Powerful message

Audi and InStyle, Style Scholarship nominee, Anna Robertson, has created a thriving fashion label and opened avenues of international trade in the process. 

Creating a fashion label almost by accident, Anna Robertson has built a successful business that spans two continents and has myriad social benefits for those she works with.

4 May, 2017


Ask YEVU founder Anna Robertson what the key message people can take from the enormous success of her fashion label is and her answer is simple – and powerful.
“You can do business, and do good at the same time,” she says.
It’s this mantra that drove the Sydney-born 30-year-old to launch her Ghanaian-based female-led social enterprise five years ago and ensure it has continued to thrive ever since. 
But the irony of Robertson’s story is that for all her success, the Audi Style Scholarship nominee and fashion game-changer never really had aspirations of working in the Australian fashion industry. In fact, she accidentally fell into it. But both she, her 25 mostly female employees and the 170 Ghanaian family and community who indirectly benefit from her business are so glad she did. 

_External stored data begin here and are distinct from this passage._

-- ==== Sys2Proof/Machine/Engine.lean ====
section
/-! DEFINITION. What engine transfers share (R180, R181, R197 to R209, R292): the runs of bytes an element list makes,
their addresses checked in order, reading and writing them with stamps and the error code, and late faults. -/

namespace Sys2Proof.Machine

/-- A run with where it leads. -/
abbrev Piece := Run × Route

/-- A run's address checked; where the run as a whole fails, its elements of `unit` bytes one by one (R202). -/
def reachRun (a : Acc) (unit : Nat) (r : Run) : M (List Piece) := fun s =>
  let one (q : Run) : M Piece := do
    let t ← resolve (BitVec.ofNat 64 q.va) q.n a
    interlock (BitVec.ofNat 64 q.va) q.n (a == .write)
    pure (q, t)
  match one r s with
  | .ok (p, s') => .ok ([p], s')
  | .error e =>
    if e.early.isSome && unit < r.n then
      ((List.range (r.n / unit)).mapM fun j => one ⟨r.va + j * unit, unit, r.off + j * unit⟩) (e.record s)
    else .error e

/-- The runs of a transfer checked in order; the first failure traps. -/
def reachAll (a : Acc) (unit : Nat) : List Run → M (List Piece)
  | [] => pure []
  | r :: rs => do
    let p ← reachRun a unit r
    let q ← reachAll a unit rs
    pure (p ++ q)

/-- As `reachAll` for a trimmed form (R199): the pieces before the first element that fails XLAT or PROT, and how many
bytes come before it. -/
def reachTrim (a : Acc) (unit : Nat) : List Run → M (List Piece × Option Nat)
  | [] => pure ([], none)
  | r :: rs => fun s =>
    match reachRun a unit r s with
    | .ok (p, s') => (do
        let q ← reachTrim a unit rs
        pure (p ++ q.1, q.2) : M (List Piece × Option Nat)) s'
    | .error e =>
      match e.early with
      | some (c, _) => if c == cXLAT || c == cPROT then trimAt a unit r (r.n / unit) 0 (e.record s) else .error e
      | none => .error e
where
  /-- The elements of a failing run before the one that fails. -/
  trimAt (a : Acc) (unit : Nat) (r : Run) : Nat → Nat → M (List Piece × Option Nat)
    | 0, j => pure ([], some (r.off + j * unit))
    | n + 1, j => fun s =>
      match reachRun a unit ⟨r.va + j * unit, unit, r.off + j * unit⟩ s with
      | .ok (p, s') => (do
          let q ← trimAt a unit r n (j + 1)
          pure (p ++ q.1, q.2) : M (List Piece × Option Nat)) s'
      | .error e => if e.early.isSome then .ok (([], some (r.off + j * unit)), e.record s) else .error e

/-- A late engine fault (R209): the A stream takes it at its next boundary; of several, the first is reported. -/
def Thread.setLate (t : Thread) (c : BitVec 8) (i : Dword) : Thread :=
  { t with a := { t.a with late := match t.a.late with
    | some l => some l
    | none => some (c, i) } }

/-- The stamps of an engine access, sector by sector (R292): none where it conflicts, with the first byte of the sector
in conflict. -/
def stampEngine (s : State) (va : Nat) (r : Route) (n region : Nat) (write : Bool) : Except Nat State :=
  if !checkedAt s s.th r || n == 0 then .ok s
  else
    let sz := sectorSize r.key
    let first := r.key / sz
    (List.range ((r.key + n - 1) / sz - first + 1)).foldl (fun acc j =>
      match acc with
      | .error e => .error e
      | .ok s =>
        let sector := (first + j) * sz
        match stampSector s s.th (s.th.serial, s.th.index, true, region) sector write with
        | some s' => .ok s'
        | none => .error (va - (r.key - r.key / sz * sz) + j * sz)) (.ok s)

/-- A failure of an engine access: a trap cause and its EINFO. -/
abbrev Failure := BitVec 8 × Dword

/-- The first byte of the first bad unit in a range of places, as an address (R417). -/
def badAddr (s : State) (va key n : Nat) : Nat :=
  match (List.range n).find? fun j => badUnit s (key + j) 1 with
  | some j => va + j
  | none => va

/-- The first byte of a range of places that a write would merge into a bad unit, as an address (R417). -/
def mergeAddr (s : State) (va key n : Nat) : Nat :=
  match (List.range n).find? (fun j =>
      let u := (key + j) / 8 * 8
      badMerge s (max key u) (min (key + n) (u + 8) - max key u)) with
  | some j => va + j
  | none => va

/-- Requests for the bytes of a run at a peer, a line each (R398). -/
def askRun (region : Nat) (r : Run) (t : Route) (s : State) : State :=
  (lineParts r.va r.n).foldl (fun s q =>
    sendReq s (.fetch region (r.off + q.1) q.2) (t.peer s) (BitVec.ofNat 64 (r.va + q.1)) (t.key + q.1) (leBytes 2 q.2) none) s

/-- The bytes of pieces of this device; a peer's are requested and read 0 until they come. -/
def readPieces (region : Nat) (total : Nat) (ps : List Piece) (s : State) : State × Bytes × Option Failure :=
  ps.foldl (fun acc p =>
    match acc with
    | (s, bs, some f) => (s, bs, some f)
    | (s, bs, none) =>
      let (r, t) := p
      match stampEngine s r.va t r.n region false with
      | .error va => (s, bs, some (cMMX, BitVec.ofNat 64 va))
      | .ok s =>
        if t.here s then
          let s := countReq s
          if t.bad s r.n then (s, bs, some (cECC, BitVec.ofNat 64 (badAddr s r.va t.key r.n)))
          else
            (if t.mode == 7 then s else siteRecall s t.key r.n,
              bs.take r.off ++ routeBytes s t r.n ++ bs.drop (r.off + r.n), none)
        else
          (askRun region r t s, bs, none))
    (s, List.replicate total 0, none)

/-- The checks of a piece of a write before any data moves (R405, R407): multicast groups and reduction entries. -/
def writeCheck (word : Word) (p : Piece) : M Unit := do
  let s ← get
  let (r, t) := p
  let va : Dword := BitVec.ofNat 64 r.va
  if t.mode == 4 then
    let _ ← multicastCheck va t r.n
  else if t.mode == 5 || t.mode == 6 then
    if r.n != 0 && r.n % 256 == 0 && r.va % 256 == 0 then pure () else trapBack cPROT va
    let i := ptePeer t.leaf % 256
    if redValid (redEntry s s.th.part i) (t.mode == 5) then
      failBack s (t.mode == 6 && launchFlag s s.th 0) cILL (wordInfo word)
    else
      set (logEvent s s.th.part 8 0 (0x4000 + 32 * i) 0 0 0 0)
      trapBack cPROT va
  else pure ()

/-- The checks of all pieces in order. -/
def writeChecks (word : Word) (ps : List Piece) : M Unit := ps.forM (writeCheck word)

/-- Those of a trimmed form (R200): the pieces before the first one that its page refuses, and where that one stands. -/
def writeTrim (word : Word) : List Piece → M (List Piece × Option Nat)
  | [] => pure ([], none)
  | p :: ps => fun s =>
    match writeCheck word p s with
    | .ok (_, s') => (do
        let q ← writeTrim word ps
        pure (p :: q.1, q.2) : M (List Piece × Option Nat)) s'
    | .error (.trapBack s' c i) => if c == cPROT then .ok (([], some p.1.off), s') else .error (.trapBack s' c i)
    | .error e => .error e

/-- The contribution a write to a RED page makes (R407). -/
def redMsg (s : State) (t : Route) (bs : Bytes) : RedMsg :=
  let i := ptePeer t.leaf % 256
  let e := redEntry s s.th.part i
  ⟨t.key, i, redCidx e, redOp e, redFmt e, redN e, redTmo e, t.mode == 5, bs⟩

/-- A piece sent to the peer that holds its page, a line each (R398). -/
def deliverRun (region : Nat) (quiet : Bool) (r : Run) (t : Route) (bs : Bytes) (s : State) : State :=
  (lineParts r.va r.n).foldl (fun s q =>
    sendReq s (.deliver region quiet) (t.peer s) (BitVec.ofNat 64 (r.va + q.1)) (t.key + q.1) ((bs.drop q.1).take q.2) none) s

/-- A piece of a MULTICAST or RED page in the requests it makes, a line each (R398, R407); another one whole. -/
def pieceLines (p : Piece) : List Piece :=
  if 4 ≤ p.2.mode && p.2.mode ≤ 6 then
    (lineParts p.1.va p.1.n).map fun q => (⟨p.1.va + q.1, q.2, p.1.off + q.1⟩, { p.2 with key := p.2.key + q.1 })
  else [p]

/-- The bytes of one piece written by an engine: here, at a peer, to a group, or to a RED home; `quiet` where the digest does
not count them. A contribution counts in the digest once the home has added it (R408, R422). -/
def writePiece (region : Nat) (quiet : Bool) (p : Piece) (bs : Bytes) (s : State) : State × Option Failure :=
  let (r, t) := p
  let va : Dword := BitVec.ofNat 64 r.va
  match stampEngine s r.va t r.n region true with
  | .error v => (s, some (cMMX, BitVec.ofNat 64 v))
  | .ok s =>
    if t.mode == 0 then
      match writeAt va t bs quiet s with
      | .ok (_, s') => (s', none)
      | .error _ => (s, some (cECC, BitVec.ofNat 64 (mergeAddr s r.va t.key r.n)))
    else if t.mode == 4 then
      match multicastWrite region va t bs quiet s with
      | .ok (_, s') => (s', none)
      | .error (.trapBack s' c i) => (s', some (c, i))
      | .error e => (s, e.early)
    else if t.mode == 5 || t.mode == 6 then
      let m := redMsg s t bs
      if t.here s then
        let q := redApply s s.th.part (accId s (getPart s s.th.part)) m
        (countReq (if q.2 == 0 then foldDigest q.1 q.1.th r.va bs else q.1), nackFailure q.2 r.va)
      else (sendReq s (.red region m) (t.peer s) va t.key bs none, none)
    else (deliverRun region quiet r t bs s, none)

/-- The pieces of a write in order, each from its place in the data; the first failure stops it. With the state, how many
bytes have moved. -/
def writePieces (region : Nat) (quiet : Bool) (data : Bytes) (ps : List Piece) (s : State) : State × Nat × Option Failure :=
  (ps.flatMap pieceLines).foldl (fun acc p =>
    match acc with
    | (s, n, some f) => (s, n, some f)
    | (s, n, none) =>
      match writePiece region quiet p ((data.drop p.1.off).take p.1.n) s with
      | (s, some f) => (s, n, some f)
      | (s, none) => (s, n + p.1.n, none)) (s, 0, none)

/-- A transfer recorded as begun (R292): its region number is the thread's count of transfers. -/
def beginTransfer : M Nat := fun s =>
  let n := s.th.transfers + 1
  .ok (n, s.updTh fun t => { t with transfers := n })

/-- A stream transfer's end at issue: in flight, or stopped by a late fault (R209). `keep` is what its chunk takes of bytes
that a peer still owes. -/
def recordXfer (region : Nat) (vs : Option Nat) (c : Chunk) (f : Option Failure) (keep : VReg := BitVec.allOnes 16384) :
    M Unit := updT fun t =>
  match f with
  | some (cause, info) => t.setLate cause info
  | none => { t with xfers := t.xfers ++ [⟨vs, c, region, keep⟩] }

end Sys2Proof.Machine
end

Taking an Australian Youth Ambassadorship in Ghana in 2012 was the beginning of the YEVU story. Wanting to change the preconceived landscape of business and charity, Robertson saw an opportunity to generate revenue by producing Ghanaian clothing for the Australian market and in doing so, create full time jobs, generate a sustainable income and build community morale for a team of women and men in Ghana. 

Inspired by her background in international development and political economy, her experience cutting her teeth at an Australian-based NGO soon morphed into a fully-fledged business with a strong online presence and temporary pop-up stores in Sydney, Melbourne and East London. 

Robertson was blown away by the instant appeal of Yevu’s first collection, selling out 300 pieces in three days from the front of her friend’s house in Surry Hills in October 2013. 

From these humble beginnings, her small team in Accra now produce over 1000 pieces of clothing per month and in turn each employee receives a wage 15 times that of the country’s minimum salary, economically empowering her staff and their families in a direct way. 

“I have seen that people don't want hand outs, they want jobs and income and to feel empowered so they can provide for their family,” she says. “It’s exciting to be a part of a movement where these two worlds of commercial income and social impact can co-exist, and although it's a tiny drop in the ocean, the impact on peoples lives is tangible.” 

All Yevu’s pieces are trans-seasonal and unisex, with all prints Ghanaian designed and made, often featuring iconography of items Westerners take for granted like prawns, popcorn, stationary and electrical items.

 

There’s no secret behind the way Robertson sources her fabrics either. She describes the process as like ‘digging for gold’, navigating her way through the back alleys and windy paths of the Ghanaian market place to spot new and archival prints that she can see working in an Australian context. 

“There's no formalised process around this,” she adds, “it’s really just like a crazy chaotic mission every time, and when I'm not in Ghana there is a lot of WhatsApping and image sharing with our team during print buying periods, as it has to be a carefully considered part of our ranges”.

Robertson says launching her business and moving part-time to Ghana (she’s spent a third of her time there in the last four years) has had a big influence on her approach to style. 

She oozes cool and describes her style as ‘colourful tomboy’.

“I've always been a bit of a tomboy, I used to wear my brothers hand me downs growing up like the Mambo dog fart t-shirt!,” she laughs. “So I guess that's stuck with me, but as I've gained experience, and travelled and run the business, I have picked up influences from all over. I tend to go for independent labels and vintage pieces that last the test of time, as opposed to buying a whole lot of cheap bad fitting crap!”
Robertson says she now doesn’t buy much clothing and puts more value on quality and ethics than what she used to. But the Ghanian people’s influence on her goes deeper than her clothes alone.
“I've also learnt to embrace my body more, which I've learnt from the women in my life in Ghana, where shape and curve and (god forbid) fat are desirable and celebrated.” 

‘Style’ also now means so much more than simply being able to pull off a bold and colourful Yevu print in the streets of Sydney.
“I think that true style resonates from the inside,” she adds. “For me, the most stylish person in the room truly believes that all humans are born equal and treats people accordingly. They have integrity, they know themselves and exude confidence, regardless of having a bad hair day. If you can live your life in this way, then you’ll be stylish until the day you die!” 

 

The Audi and InStyle Women of Style Awards recognise outstanding women and their achievements across a range of fields each year. As part of the awards, the InStyle and Audi Style Scholarship is presented to an outstanding individual, Then there is also the InStyle and Audi Style Scholarship, which each year recognises the efforts of one individual and their pursuit of excellence, giving them a $10,000 bursary to help the recipient further their efforts in their chosen field.